Women and girls from Iraq’s Yazidi minority endured horrors at the hands of Islamic State (IS) group extremists after they were taken as slaves last summer, leaving them deeply traumatized, an international watchdog group said in a report issued yesterday.
The Amnesty International report was based on interviews with more than 40 former captives who were among hundreds of women and girls from the Yazidi religious minority captured by Islamic State fighters in early August when the militants overran their hometown of Sinjar, Iraq.
Hundreds were killed in the attack, and tens of thousands were either stranded in nearby Mount Sinjar or fled mostly to the Kurdish-held parts of northern Iraq.
The London-based group said the captives, including girls aged 10 to 12, faced torture, rape, forced marriage and were “sold” or given as “gifts” to Islamic State fighters or their supporters in militant-held areas in Iraq and Syria.
“Hundreds of Yazidi women and girls have had their lives shattered by the horrors of sexual violence and sexual slavery in IS captivity,” Amnesty’s senior crisis response adviser Donatella Rovera said in a statement.

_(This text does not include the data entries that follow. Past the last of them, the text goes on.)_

/-- The address at which the command meets a poisoned line, of what it reads (R474). -/
def State.readsPoison (s : State) (q : EngCmd) : Option Nat :=
  (tokenAreas q.blk ++ dataAreas q.blk).findSome? (fun a => if a.2 = 0 then none else s.poisonIn q.core a.1 a.2)

/-- Reads of areas marked in their frames (R297). -/
def State.touchAreas (s : State) (l : List (Nat × Nat)) : State := l.foldl (fun t a => t.touchRead a.1 a.2) s

/-- A command completed, counted on its engine (R509). -/
def State.countDone (s : State) (q : EngCmd) : State :=
  let c := s.counters
  let n := s.engOf q
  { s with counters := { c with
      sigDone := tinc c.sigDone n 1, sigRetried := if q.retried then tinc c.sigRetried n 1 else c.sigRetried } }

/-- A command taken from its queue. -/
def State.takeCmd (s : State) (q : EngCmd) : State :=
  s.modBench (benchOf q.core) (fun x => { x with
    cipherQ := x.cipherQ.filter (fun y => y != q), sigQ := x.sigQ.filter (fun y => y != q) })

/-- A command executed (R251, R263, R276): tokens, then the work, then the result. -/
def State.runCmd (s : State) (q : EngCmd) (work : State → EngCmd → EngRes) : State :=
  let s := (s.takeCmd q).countDone q
  match s.readsPoison q with
  | some at_ => s.completeTag q (some at_)
  | none =>
    let r := (s.touchAreas (tokenAreas q.blk)).checkTokens q
    match r.2 with
    | some (st, n) => (r.1.countFail q).putResult q (EngRes.token st n)
    | none =>
      let t := (r.1.touchAreas (dataAreas q.blk)).noteSource q
      let res := work t q
      (if res.failed = 0 then t else t.countFail q).putResult q res

/-- Engines of the command's kind can execute it: one is in service, the kilns' arrays are not lent, and the device is not
stopped (R163, R276, R281). -/
def State.engineRuns (s : State) (b : Nat) (sig : Bool) : Bool :=
  decide (6 < s.su.step) && !s.su.halted && !s.su.flushing && !s.su.sysResetLow &&
    (if sig then !(s.bench b).lent && s.activeSigs b != 0 else s.activeCiphers b != 0)

/-- An engine of a bench takes the first command of its queue, which is that of the earliest DEADLINE, where its opcode is the
row's (R275, log 60). -/
def engineRow (bench op : Nat) (s : State) (work : State → EngCmd → EngRes) : Out3 :=
  if 4 ≤ bench then .fault .noSuchUnit
  else .next (
    let x := s.bench bench
    match (if isSig op then x.sigQ else x.cipherQ) with
    | [] => s
    | q :: _ => if bkOp q.blk == op && s.engineRuns bench (isSig op) then s.runCmd q work else s)

/-- MAC_GEN (R266). -/
def execMacGen (bench : Nat) (s : State) : Out3 := engineRow bench 1 s State.doMacGen
/-- MAC_VERIFY (R266). -/
def execMacVerify (bench : Nat) (s : State) : Out3 := engineRow bench 2 s State.doMacVerify
/-- PIN_TRANSLATE (R269). -/
def execPinTranslate (bench : Nat) (s : State) : Out3 := engineRow bench 3 s State.doPin
/-- HASH (R266). -/
def execHashCmd (bench : Nat) (s : State) : Out3 := engineRow bench 4 s State.doHash
/-- KEY_EXPORT (R265). -/
def execKeyExport (bench : Nat) (s : State) : Out3 := engineRow bench 5 s State.doExport
/-- RANDOM (R267). -/
def execRandomCmd (bench : Nat) (s : State) : Out3 := engineRow bench 6 s State.doRandom
/-- ATTENUATE (R264). -/
def execAttenuate (bench : Nat) (s : State) : Out3 := engineRow bench 7 s State.doAttenuate
/-- SIGN (R273). -/
def execSignCmd (bench : Nat) (s : State) : Out3 := engineRow bench 0x10 s State.doSign
/-- VERIFY (R274). -/
def execVerifyCmd (bench : Nat) (s : State) : Out3 := engineRow bench 0x11 s State.doVerify

/-! ### Engine faults (R39, R41, R276) -/

/-- A queued command retried elsewhere: the first of its queue, which the faulted engine ran. -/
def retryFirst : List EngCmd → List EngCmd
  | [] => []
  | q :: qs => { q with retried := true } :: qs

“Many of those held as sexual slaves are children — girls aged 14, 15 or even younger,” Rovera added.
Fearful of rape, some captives committed suicide — like 19-year old Jilan, according to her brother and one of the 20 girls who were with her.
“One day we were given clothes that looked like dance costumes and were told to bathe and wear those clothes,” the girl was quoted in the report as saying.
“Jilan killed herself in the bathroom. She cut her wrists and hanged herself. She was very beautiful; I think she knew she was going to be taken away by a man and that is why she killed herself,” added the girl who was among those who later escaped.
The Yazidis are a centuries-old religious minority viewed as apostates by extremists in Iraq. They have suffered religious persecution for generations because of their beliefs, which include some elements similar to Christianity, Judaism and other ancient religions. Many Muslims consider them devil worshippers, an accusation that Yazidis dispute.
The June onslaught by the Islamic State group, formerly known as the Islamic State of Iraq and the Levant, stunned Iraqi security forces and the military, which melted away and withdrew as the extremists advanced, capturing key cities and towns in the country’s north. The militants targeted Iraq’s indigenous religious minorities, including Christians and Yazidis, forcing tens of thousands from their homes.
Since then, the Islamic State has carved out a self-styled caliphate in the large area straddling the Iraqi-Syrian border that it now controls.
The US launched airstrikes in early August on the militant-held areas in Iraq, in an effort to help the Iraqi forces fight back against the growing militant threat. Since then, some progress has been made on the ground by government forces, Kurdish fighters and Shiite militias.